* _Aim of the exercise_: Within the records below, reproduce without change the lines from the line that has "(∀ (s : State) (u n c : Nat) b" through the line that has "(∀ run rest, x.targets", and only those.

* _Source records_:
------------------------------------------------------------

/-- R104, R105, R107 to R110, R114, R394: SLUICE_CHUNK_START reads the oldest chunk not begun of a job that may go on, and makes its landing
and the next start due, or the job's fault, unless token buckets hold its requests, whose queues it then joins. SLUICE_CHUNK_LAND writes
the chunk's bytes into memory, scratch or the B-plane at the places of its runs, and no other byte, once the die may write them; until then
it asks the homes, and the runs that have yet to land stay (log entry 29). The chunk at the landed head advances it; the barrier that the
job names is credited with the bytes; with the last chunk the job is complete and its footprint entry free. SLUICE_JOB_FAULT records the
cause and frees the footprint entry; FOOTPRINT_ENTRY_GRANT lets the oldest waiting entry of a block that runs in again. -/
def Obligations.SluiceJobsAdvance : Prop :=
  (∀ (s : State) (u n : Nat) b e j, getBlock s u = some b →
    (s.footprints.find? fun e => e.block == u && e.job == some n) = some e → getJob b n = some j →
    let c := chunksRead j
    let may := enginesRun s b = true ∧ j.done = false ∧ j.faulted = false ∧ j.paused = false ∧ entryFree s e = true ∧ c * 4096 < j.len
    (¬may → exec (.sluiceChunkStart u n) s = .next s) ∧
    (may → (∀ f, readChunk s b j c = .error f →
        exec (.sluiceChunkStart u n) s = .next { s with agenda := s.agenda ++ [.sluiceJobFault u n c (BitVec.ofNat 3 f)] }) ∧
      (∀ bytes targets ps v, readChunk s b j c = .ok (bytes, targets, ps, v) →
        let paths := (ps.flatMap (placePaths b j)).eraseDups
        let req := HeldReq.chunk b.uid j.num
        (blocking s b.vf req paths = [] → ∃ t, exec (.sluiceChunkStart u n) s = .next t ∧ t.mem = s.mem ∧
          ((getBlock t u).bind fun b => getJob b n) = some { j with begun := j.begun ++ [{ num := c, bytes := bytes, targets := targets }] } ∧
          t.agenda = s.agenda ++ .sluiceChunkLand u n c :: if j.len ≤ (c + 1) * 4096 then [] else [.sluiceChunkStart u n]) ∧
        (blocking s b.vf req paths ≠ [] → exec (.sluiceChunkStart u n) s = .next (holdRetry s b.vf req paths))))) ∧
  (∀ (s : State) (b : Block) (base : Nat) (bytes : List Byte) (xs : List (Span × List Place)), LinesOk s → BlocksWf s → b.die < 8 →
    b.die < s.dies.length → getBlock s b.uid = some b →
    (∀ x ∈ xs, base ≤ x.1.pos ∧ x.1.pos - base + (x.2.map placeLen).sum ≤ bytes.length ∧
      (∀ v byte m, Place.scratch v byte m ∈ x.2 → (getBlock s v).isSome = true) ∧
      ∀ k m attr, Place.mem k m attr ∈ x.2 → placeReady s b.die (.mem k m attr) = true ∧
        ∀ line ∈ linesAt k m, HoldsCurrent s b.die (line * 128) ∧ onWayHome s line = none) →
    let t := landSpans s b [] base bytes xs
    LinesOk t ∧ PlacesWritten s t b.uid (xs.map fun x => (x.2, (bytes.drop (x.1.pos - base)).take (x.2.map placeLen).sum))) ∧
  (∀ (s : State) (u n c : Nat) b j x, getBlock s u = some b → getJob b n = some j → (j.begun.find? fun x => x.num == c) = some x →
    b.die < 8 → b.st = .running → (∀ g, getGang s b.gang = some g → g.blocks.contains b.uid = true) →
    (∀ run rest, x.targets = run :: rest → (∃ p ∈ run.2, placeReady s b.die p = false) →
      ∃ t, exec (.sluiceChunkLand u n c) s = .next t ∧ t.mem = s.mem ∧ (∀ d, (getDie t d).l2 = (getDie s d).l2) ∧
        (∀ v, scratchOf t v = scratchOf s v) ∧ ((getBlock t u).bind fun b => getJob b n) =
          some { j with begun := j.begun.map fun y => if y.num = c then { y with targets := x.targets } else y }) ∧
    ((∀ y ∈ x.targets, ∀ p ∈ y.2, placeReady s b.die p = true) → j.kind ≠ 4 → j.landed = [] → j.landedHead = c * 4096 → c * 4096 < j.len →
      j.faulted = false →
      let v := landSpans s b [] (c * 4096) x.bytes x.targets
      let upTo := min j.len ((c + 1) * 4096)
      ∃ t, exec (.sluiceChunkLand u n c) s = .next t ∧ t.mem = v.mem ∧ t.dies = v.dies ∧
        (getBlock t u).map (·.bplane) = (getBlock v u).map (·.bplane) ∧ (j.bar = none → ∀ w, scratchOf t w = scratchOf v w) ∧
        (∀ i p, j.bar = some i → barAt v b i.toNat = some p →
          let y := readBar v p
          scratchOf t p.1 = scratchOf (writeBar v p ({ y with bytes := min y.expb (y.bytes + (upTo - c * 4096)) } : Bar).settle) p.1) ∧
        (upTo < j.len → ((getBlock t u).bind fun b => getJob b n) =
          some { j with begun := j.begun.filter fun y => y.num != c, landedHead := upTo, done := false }) ∧
        (upTo = j.len → ((getBlock t u).bind fun b => getJob b n) = none ∧ ∀ e ∈ t.footprints, ¬(e.block = u ∧ e.job = some n)))) ∧
  (∀ (s : State) (u n c : Nat) (f : BitVec 3) b j, getBlock s u = some b → getJob b n = some j →
    (j.done = true ∨ j.faulted = true → exec (.sluiceJobFault u n c f) s = .next s) ∧
    (j.done = false → j.faulted = false → b.st = .running → (∀ g, getGang s b.gang = some g → g.blocks.contains b.uid = true) → ∃ t, exec (.sluiceJobFault u n c f) s = .next t ∧ t.mem = s.mem ∧
      (∀ e ∈ t.footprints, ¬(e.block = u ∧ e.job = some n)) ∧
      ((getBlock t u).bind fun b => getJob b n) = some { j with
        faulted := true, cause := BitVec.ofNat 10 (0x280 + (if j.srcsp = .remote ∨ j.dstsp = .remote then 6 else j.kind) * 8 + f.toNat)
        faultChunk := c, faultOrder := s.nextId, begun := j.begun.filter fun x => x.num != c })) ∧
  (∀ (s : State) (die cl : Nat),
    (reentering s die cl = [] ∨ 64 ≤ heldEntries s die cl → exec (.footprintEntryGrant die cl) s = .next s) ∧
    (heldEntries s die cl < 64 → ∀ e, reentering s die cl = [e] → ∃ t, exec (.footprintEntryGrant die cl) s = .next t ∧
      t.footprints = s.footprints.map (fun x => if x.id = e.id then { x with waiting := false } else x) ∧
      t.agenda = s.agenda ++ match e.job with | some n => [.sluiceChunkStart e.block n] | none => [.mbarwtWake e.block]))

/-! ## The Cadastre and the chain -/

/-- R394, R395, R397 to R399: what a home does with a message. A request that finds its page's entry idle: RD is answered with the line
and takes the sharer, beside another owner off a rounded page once that owner has answered REVOKE (log entry 11); WREQ is granted, for all
16 sub-pages where no die owns any, once the sub-page's owner and, off a rounded page, the other sharers have answered; RADV flushes the
owners, advances the round, tells every sharer, and answers. A request that finds messages outstanding waits in the entry's queue, and
one for which an I/O die has no entry left waits while it recalls one. An answer writes its lines at the home and, where it answers the
outstanding message, lets the requests go on; one to a message that a NOTICE has answered is discarded. WB and NOTICE write modified lines; a
NOTICE with REMAIN 0 takes the die off the page and answers what is outstanding to it. Messages between different dies are packets (log
entry 16). -/
def Obligations.HomesServeMessages : Prop :=
  ∀ (s : State) (die page : Nat), die < 8 →
    let e := entryOfPage s page
    let home := homeOfPage page
    let sendAll (u : State) (ms : List (Nat × Instr)) : State := ms.foldl (fun u m => sendMsg u home m.1 m.2) u
    let others (p : Nat → Bool) : List Nat := (List.range 8).filter p
    (needsEntry s page = false → e.pend = [] → e.busy = none → e.queue = [] →
      (∀ line, line / 512 = page → (ownerOf e (subOf line) = none ∨ ownerOf e (subOf line) = some die ∨ e.rounded = true) →
        ∃ u, exec (.rd die line) s = .next (sendMsg u home die (.data die line (readBytes s.mem (line * 128) 128) e.round)) ∧
          u = { s with dirs := u.dirs, parts := u.parts } ∧
          entryOfPage u page = { e with sharers := e.sharers ||| sharerBit die, phase := 0 }) ∧
      (∀ line o, line / 512 = page → ownerOf e (subOf line) = some o → o ≠ die → e.rounded = false →
        let mask := subBit (subOf line)
        ∃ u, exec (.rd die line) s = .next (sendMsg u home o (.revoke o page mask)) ∧ u = { s with dirs := u.dirs } ∧
          entryOfPage u page = { e with busy := some (.rd die line), pend := [(o, .revoke mask)], phase := 0 }) ∧
      (∀ sub,
        let owner := ownerOf e sub
        let mask : BitVec 16 := if e.own.all (· == 0) = true then BitVec.allOnes 16 else subBit sub
        let sharers := others fun d => !e.rounded && e.sharers.getLsbD d && d != die && some d != owner
        let asked : List (Nat × PendMsg) :=
          owner.toList.map (fun o => (o, .revoke (subBit sub))) ++ sharers.map fun d => (d, .inv (subBit sub))
        (owns e die sub = true ∨ asked = [] → ∃ u, exec (.wreq die page sub) s = .next (sendMsg u home die (.grant die page mask)) ∧
          u = { s with dirs := u.dirs } ∧ entryOfPage u page = { e with
            own := modAt e.own die (· ||| mask), sharers := e.sharers ||| sharerBit die, pend := [(die, .grant mask)], phase := 0 }) ∧
        (owns e die sub = false → asked ≠ [] → ∃ u, u = { s with dirs := u.dirs } ∧
          exec (.wreq die page sub) s = .next (sendAll u (owner.toList.map (fun o => (o, .revoke o page (subBit sub))) ++
            sharers.map fun d => (d, .inv d page (subBit sub)))) ∧
          entryOfPage u page = { e with
            busy := some (.wreq die sub), pend := asked.reverse, phase := if e.own.all (· == 0) = true then 1 else 0 })) ∧
      (∀ w rid,
        let owners := others fun d => ownMask e d != 0
        let sharers := others fun d => e.sharers.getLsbD d
        let lines := ((List.range 512).filter fun i => e.push && e.wmap.getLsbD i).map fun i =>
          ({ line := page * 512 + i, bytes := readBytes s.mem ((page * 512 + i) * 128) 128 } : LineData)
        (owners ≠ [] → ∃ u, exec (.radvreq die page w rid) s = .next (sendAll u (owners.map fun d => (d, .flush d page))) ∧
          u = { s with dirs := u.dirs } ∧ entryOfPage u page = { e with
            busy := some (.radv die w rid), pend := (owners.map fun d => (d, PendMsg.flush)).reverse, phase := 0 }) ∧
        (owners = [] → sharers ≠ [] → ∃ u,
          exec (.radvreq die page w rid) s = .next (sendAll u (sharers.map fun d => (d, .advance d page (e.round + 1) e.wmap lines))) ∧
          u = { s with dirs := u.dirs, parts := u.parts } ∧ entryOfPage u page = { e with
            round := e.round + 1, wmap := 0, busy := some (.radv die w rid), phase := 1
            pend := (sharers.map fun d => (d, PendMsg.advance)).reverse }) ∧
        (owners = [] → sharers = [] → ∃ u, exec (.radvreq die page w rid) s = .next (sendMsg u home die (.radvdone page w rid (e.round + 1))) ∧
          u = { s with dirs := u.dirs, parts := u.parts } ∧ entryOfPage u page = { e with round := e.round + 1, wmap := 0, phase := 0 }))) ∧
    (needsEntry s page = false → e.pend ≠ [] → ∀ line w rid sub,
      exec (.wreq die page sub) s = .next (setDir s { e with queue := e.queue ++ [.wreq die sub] }) ∧
      exec (.radvreq die page w rid) s = .next (setDir s { e with queue := e.queue ++ [.radv die w rid] }) ∧
      (line / 512 = page → exec (.rd die line) s = .next (setDir s { e with queue := e.queue ++ [.rd die line] }))) ∧
    (needsEntry s page = true → (∃ x ∈ s.dirs, homeOfPage x.page = home ∧ x.busy = some .recall) → ∀ line w rid sub,
      let hold (i : Instr) : State := modDie s home fun x => { x with held := x.held ++ [i] }
      exec (.wreq die page sub) s = .next (hold (.wreq die page sub)) ∧ exec (.radvreq die page w rid) s = .next (hold (.radvreq die page w rid)) ∧
      (line / 512 = page → exec (.rd die line) s = .next (hold (.rd die line)))) ∧
    (∀ lines,
      let wrote := writeLines s lines
      let flushed := writeLines (lines.foldl (fun s l => markDirty s (l.line * 128)) s) lines
      (e.void.contains die = true →
        let left (s : State) := modDir s page fun e => { e with void := e.void.erase die }
        exec (.iack die page) s = .next (left s) ∧ exec (.advack die page) s = .next (left s) ∧ exec (.gone die page) s = .next (left s) ∧
        exec (.rvack die page lines) s = .next (left wrote) ∧ exec (.fack die page lines) s = .next (left flushed)) ∧
      (e.void.contains die = false →
        let after (s : State) (p : PendMsg) : State :=
          let e := entryOfPage s page
          answeredBy s page die { e with sharers := if holdsPage s die page then e.sharers else e.sharers &&& ~~~sharerBit die } p
        ((∀ m, pendOf e die ≠ some (.inv m)) → exec (.iack die page) s = .next s) ∧
        ((∀ m, pendOf e die ≠ some (.revoke m)) → exec (.rvack die page lines) s = .next wrote) ∧
        (pendOf e die ≠ some .flush → exec (.fack die page lines) s = .next flushed) ∧
        (pendOf e die ≠ some .advance → exec (.advack die page) s = .next s) ∧
        ((∀ p, pendOf e die = some p → isGrant p = true) → exec (.gone die page) s = .next s) ∧
        (∀ p, pendOf e die = some p → isGrant p = false → exec (.gone die page) s = .next (after s p)) ∧
        (∀ m, pendOf e die = some (.inv m) → exec (.iack die page) s = .next (after s (.inv m))) ∧
        (∀ m, pendOf e die = some (.revoke m) → exec (.rvack die page lines) s = .next (after wrote (.revoke m))) ∧
        (pendOf e die = some .flush → exec (.fack die page lines) s = .next (after flushed .flush)) ∧
        (pendOf e die = some .advance → exec (.advack die page) s = .next (after s .advance)))) ∧
    (∀ line bytes, line / 512 = page →
      exec (.wback die line) s = .next s ∧
      ((∀ l, findL2 s die line = some l → l.modified = false) → exec (.wb die line bytes) s = .next (sendMsg s home die (.wback die line))) ∧
      (∀ l, findL2 s die line = some l → l.modified = true → ∃ u, exec (.wb die line bytes) s = .next (sendMsg u home die (.wback die line)) ∧
        u.mem = writeBytes s.mem (line * 128) bytes ∧ u.agenda = s.agenda ∧ u.routes = s.routes ∧
        findL2 u die line = some { l with modified := decide (l.bytes ≠ bytes) }) ∧
      ∀ dirty : Option (List Byte),
        let wrote := match dirty with
          | some bytes => writeHome s line bytes
          | none => s
        let e := entryOfPage wrote page
        let grant : Bool := (pendOf e die).any isGrant
        let e' := { e with
          sharers := e.sharers &&& ~~~sharerBit die, own := setAt e.own die 0
          void := if grant ∨ pendOf e die = none then e.void else die :: e.void, withdrawn := if grant then die :: e.withdrawn else e.withdrawn }
        (∀ n, n ≠ 0 → exec (.notice die line n dirty) s = .next wrote) ∧
        (pendOf e die = none → ∃ u, exec (.notice die line 0 dirty) s = .next u ∧ u = { wrote with dirs := u.dirs } ∧
          ((getDir s page).isSome = true → entryOfPage u page = e')) ∧
        ∀ p, pendOf e die = some p → exec (.notice die line 0 dirty) s = .next (answeredBy wrote page die e' p))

------------------------------------------------------------

* _Exercise response_:
  (∀ (s : State) (u n c : Nat) b j x, getBlock s u = some b → getJob b n = some j → (j.begun.find? fun x => x.num == c) = some x →
    b.die < 8 → b.st = .running → (∀ g, getGang s b.gang = some g → g.blocks.contains b.uid = true) →
    (∀ run rest, x.targets = run :: rest → (∃ p ∈ run.2, placeReady s b.die p = false) →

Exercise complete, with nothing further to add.